Federated Learning Faces Quantum Security Threats

As federated learning gains traction, a pressing concern emerges: the vulnerability of transmitted model updates to malicious tampering and quantum attacks. With traditional digital signature algorithms no longer sufficient in large-scale quantum computing, post-quantum cryptography (PQC) algorithms are spotlighted. Three NIST-standardized PQC algorithms – Dilithium, FALCON, and SPHINCS – have been investigated for their potential to provide secure digital signatures in federated learning.

Notably, Dilithium stands out as the most efficient PQC algorithm for digital signature, offering significant advantages over other options. As machine learning applications continue to grow, ensuring quantum security becomes paramount, with far-reaching implications for developing and deploying edge devices.

In recent years, federated learning has emerged as a promising approach for deploying machine learning models on edge devices, where private training data are distributed across clients, and a shared model is learned by aggregating locally computed updates from each client. This paradigm enhances communication efficiency by only requiring updates at the end of each training epoch. However, the transmitted model updates remain vulnerable to malicious tampering, posing risks to the integrity of the global model.

The current digital signature algorithms can protect these communicated model updates but fail to ensure quantum security in the era of large-scale quantum computing. Fortunately, various post-quantum cryptography (PQC) algorithms have been developed to address this vulnerability, especially the three NIST-standardized algorithms: Dilithium, FALCON, and SPHINCS.

In this work, researchers empirically investigate the impact of these three NIST-standardized PQC algorithms for digital signatures within the FL procedure, covering a wide range of models, tasks, and FL settings. Their results indicate that Dilithium stands out as the most efficient PQC algorithm for digital signature in federated learning.

What is Federated Learning?

Federated learning is an emerging machine learning paradigm where many devices (clients) collaborate to train a machine learning model while keeping the data on the devices themselves. This approach addresses the challenge of continuous user data collection to refine and update machine learning models, especially in largescale distributed systems such as smartphone networks involving millions of users.

In federated learning, each client trains a local model using its private data and sends only the updates (differences) to the central server, which aggregates these updates to learn a global model. This approach enhances communication efficiency by reducing the amount of data transmitted between clients and the server. However, this also makes the transmitted model updates vulnerable to malicious tampering.

The Limitations of Pre-Quantum Federated Learning

In the current pre-quantum federated learning landscape, the training process can be safeguarded against poisoning attacks using public-key cryptography algorithms like RSA (Rivest-Shamir-Adleman). However, in the post-quantum era, these classical digital signature algorithms fail to ensure quantum security.
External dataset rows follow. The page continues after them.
-- ==== Sys2Proof/Machine/Pages.lean ====
section
/-! DEFINITION. The free-frame pool, the requests for storage pages, the drives' commands and the start of write-backs (R354 to R357). -/

namespace Sys2Proof.Machine

/-- Die edges between two dies (R10, R12): no diagonal link. -/
def dieEdges (d e : Nat) : Nat := absDiff (d % 2) (e % 2) + absDiff (d / 2) (e / 2)

def driveOf (s : State) (port : Nat) : Drive := (mget? s.drives port).getD ⟨true, false, 0, [], []⟩

/-- The drive of a root port may be used (R357). (DEDUCED, log entry 102.) -/
def driveOk (s : State) (port : Nat) : Bool := (driveOf s port).ok && (driveOf s port).queues

/-- A page's drive has failed its initialisation, or it is not in and its drive is not usable (R357). -/
def driveBars (s : State) (pte : Nat) : Bool :=
  let e := hbmWord s pte
  !(driveOf s (eDRIVE e)).ok || (!eRES e && !driveOk s (eDRIVE e))

/-- Key of the first byte of a page's blocks on its drive. -/
def diskKey (e hi : Word) : Nat := ((eDRIVE e * 65536 + eNSID hi) * 2 ^ 48 + eLBA hi) * 4096

/-- SPSTAT.RESC. -/
def resc (s : State) : Nat := (s.pages.filter fun p => p.st != .reading).length

/-- A frame may be taken now (R354, R356). -/
def frameFree (s : State) : Bool := !s.pool.isEmpty && resc s < 1048576

/-- Takes a frame for a page; its Read is sent at a cycle (R355). -/
def takeFrame (s : State) (pte due : Nat) : State :=
  match s.pool with
  | f :: rest =>
      kickSweep ((modPage { s with pool := rest } pte fun p => { p with frame := some f }).post (max s.now due) 2 (.storageReadSend pte))
  | [] => s

/-- A copy, PFETCH.in or an RMA touches a page that is not resident: the read starts, or joins, or waits for a frame (R355). -/
def requestPage (s : State) (asid va pte die tdone : Nat) : State :=
  match pageOf? s pte with
  | some _ => s
  | none =>
      let x := 4 + 16 * dieEdges die (eDRIVE (hbmWord s pte) / 4)
      let p : Page := { pte := pte, asid := asid, va := va, st := .reading, frame := none, sent := false, xdelay := x,
                        evict := false, wbOld := [] }
      let s := { s with pages := s.pages ++ [p] }
      if frameFree s then takeFrame s pte (tdone + x) else kickSweep { s with waiting := s.waiting ++ [pte] }

/-- Frames for the requests that wait, in order; the fuel counts them. -/
def giveFrames : Nat → State → State
  | 0, s => s
  | n + 1, s =>
      match s.waiting with
      | pte :: rest =>
          if frameFree s then
            giveFrames n (takeFrame { s with waiting := rest } pte (s.now + ((pageOf? s pte).map fun p => p.xdelay).getD 0))
          else s
      | [] => s

/-- A frame returns to the pool; the sweep stops where it need not go on. -/
def returnFrame (s : State) (f : Nat) : State :=
  let s := { s with pool := s.pool ++ [f] }
  let s := giveFrames s.waiting.length s
  { s with sweeping := sweepOn s }

/-- An address pushed to the pool: a 64 KiB-aligned one below 640 GiB joins it while it has room (R354). -/
def pushFrame (s : State) (pa : Nat) : State :=
  if pa % 65536 = 0 && pa < Config.hbmSize && s.pool.length < 16777215 then returnFrame s pa else s

/-- A copy pins a page's frame until it settles (R355). -/
def pinned (s : State) (pte : Nat) : Bool := (allCopies s).any fun c => !c.st.settled && c.pins.contains pte

/-- Changes every copy. -/
def mapCopies (s : State) (f : Copy → Copy) : State :=
  let fq (x : Quad) : Quad := { x with copies := x.copies.map fun (k, c) => (k, f c) }
  { s with quads := s.quads.map fun (k, x) => (k, fq x), gangs := s.gangs.map fun (k, g) => (k, { g with image := g.image.map fq }) }

/-! ### Commands of the drives, write-backs, Flush (R355, R357) -/

/-- The blocks of a page: 16 of 4,096 bytes (R355). -/
def pageBytes : Nat := 65536

/-- Commands that the submission queue of 64 entries holds: one entry stays empty. (DEDUCED, log entry 118.) -/
def queueRoom : Nat := 63

/-- The keys of the bytes of a root port's drive. -/
def driveLo (port : Nat) : Nat := port * 2 ^ 76

/-- The root port of a command's drive. -/
def DriveCmd.port (s : State) : DriveCmd → Nat
  | .read pte | .write pte => eDRIVE (hbmWord s pte)
  | .flush port => port

/-- The drive's answer to a command that it has executed, or that has failed twice. -/
def DriveCmd.answer (good : Bool) : DriveCmd → Instr
  | .read pte => if good then .storageReadComplete pte else .storageReadFail pte
  | .write pte => if good then .writebackComplete pte else .writebackFail pte
  | .flush _ => .nvmeFlush

/-- A command is submitted: the drive's answer comes at a free time, good or bad by a free choice, bad where no queue takes it.
(DESIGN CHOICE, log entry 17.) -/
def startCommand (s : State) (c : DriveCmd) : State :=
  let port := c.port s
  let d := driveOf s port
  let good := driveOk s port && Config.freeBool s.free
  let n := 1 + Config.freeNat s.free
  let more := match c with
    | .flush _ => [⟨s.now + n, good, cslice s.disk (driveLo port) (driveLo (port + 1))⟩]
    | _ => []
  ({ s.tick1 with drives := mset s.drives port { d with out := d.out + 1, flushed := d.flushed ++ more } }).postIn n (c.answer good)

/-- A command for its drive, in the order of the requests. -/
def issueCommand (s : State) (c : DriveCmd) : State :=
  let port := c.port s
  let d := driveOf s port
  if d.out < queueRoom && d.fifo.isEmpty then startCommand s c
  else { s with drives := mset s.drives port { d with fifo := d.fifo ++ [c] } }

/-- Cached translations of a page no longer stand for a set D. -/
def forgetDirty (s : State) (pte : Nat) : State :=
  let f (x : Trans) : Trans := if x.tgt.pte? == some pte then { x with dset := false } else x
  { s with quads := s.quads.map fun (q, x) => (q, { x with tcache := x.tcache.map f }) }

/-- A Write of a page's frame begins: D goes to 0, and a later write through a cached translation sets it again (R350, R355). A drive
that has failed or has no queue takes no Write, and uncorrectable data is not written: the write-back fails in the next cycle (R357, R383).
(DESIGN CHOICE, log entry 143.) -/
def startWriteback (s : State) (pte : Nat) : State :=
  let s := forgetDirty (setHbmWord s pte (setField (hbmWord s pte) 9 9 0)) pte
  let f := ((pageOf? s pte).bind fun p => p.frame).getD 0
  let ok := driveOk s (eDRIVE (hbmWord s pte)) && !s.hbmBad.any fun l => decide (f ≤ 64 * l ∧ 64 * l < f + pageBytes)
  let s := modPage s pte fun p => { p with st := .writeback, sent := ok, wbOld := cslice s.hbm f (f + pageBytes) }
  if ok then issueCommand s (.write pte) else s.postIn 1 (.writebackFail pte)

/-- The last write-back before a Flush has ended: the engine issues the Flush. -/
def askFlush (s : State) : State := { s with flushAsks := s.flushAsks + 1 }.post s.now 2 .nvmeFlush

/-- A write of 1 to FLUSH (R354, R357): a write-back of every dirty resident page, then the Flush. -/
def flushPages (s : State) : State :=
  let dirty := s.pages.filter fun p => p.st != .reading && eD (hbmWord s p.pte)
  let s := dirty.foldl (fun s p =>
    if p.st == .resident then startWriteback { s with flushing := p.pte :: s.flushing } p.pte
    else { s with flushing := p.pte :: p.pte :: s.flushing }) s
  let busy := (s.pages.filter fun p => p.st == .writeback && !s.flushing.contains p.pte).map fun p => p.pte
  let s := { s with flushing := busy ++ s.flushing }
  if s.flushing.isEmpty then askFlush s else s

end Sys2Proof.Machine
end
The transmitted model updates remain vulnerable to malicious tampering, posing risks to the integrity of the global model. This is because large-scale quantum computers can potentially break the RSA algorithm and compromise the security of the federated learning process.

Post-Quantum Cryptography: A Solution to Quantum Security

Fortunately, various post-quantum cryptography (PQC) algorithms have been developed to address this vulnerability. These PQC algorithms are designed to provide quantum security against large-scale quantum computers.

The three NIST-standardized PQC algorithms investigated in this work are Dilithium, FALCON, and SPHINCS. These algorithms offer different trade-offs between efficiency, security, and implementation complexity.

Empirical Investigation of Post-Quantum Cryptography Algorithms

Researchers empirically investigate the impact of these three NIST-standardized PQC algorithms for digital signatures within the FL procedure, covering a wide range of models, tasks, and FL settings. Their results indicate that Dilithium stands out as the most efficient PQC algorithm for digital signature in federated learning.

The researchers offer an in-depth discussion of the implications of their findings and potential directions for future research. They highlight the importance of considering post-quantum cryptography algorithms in the design of secure federated learning systems.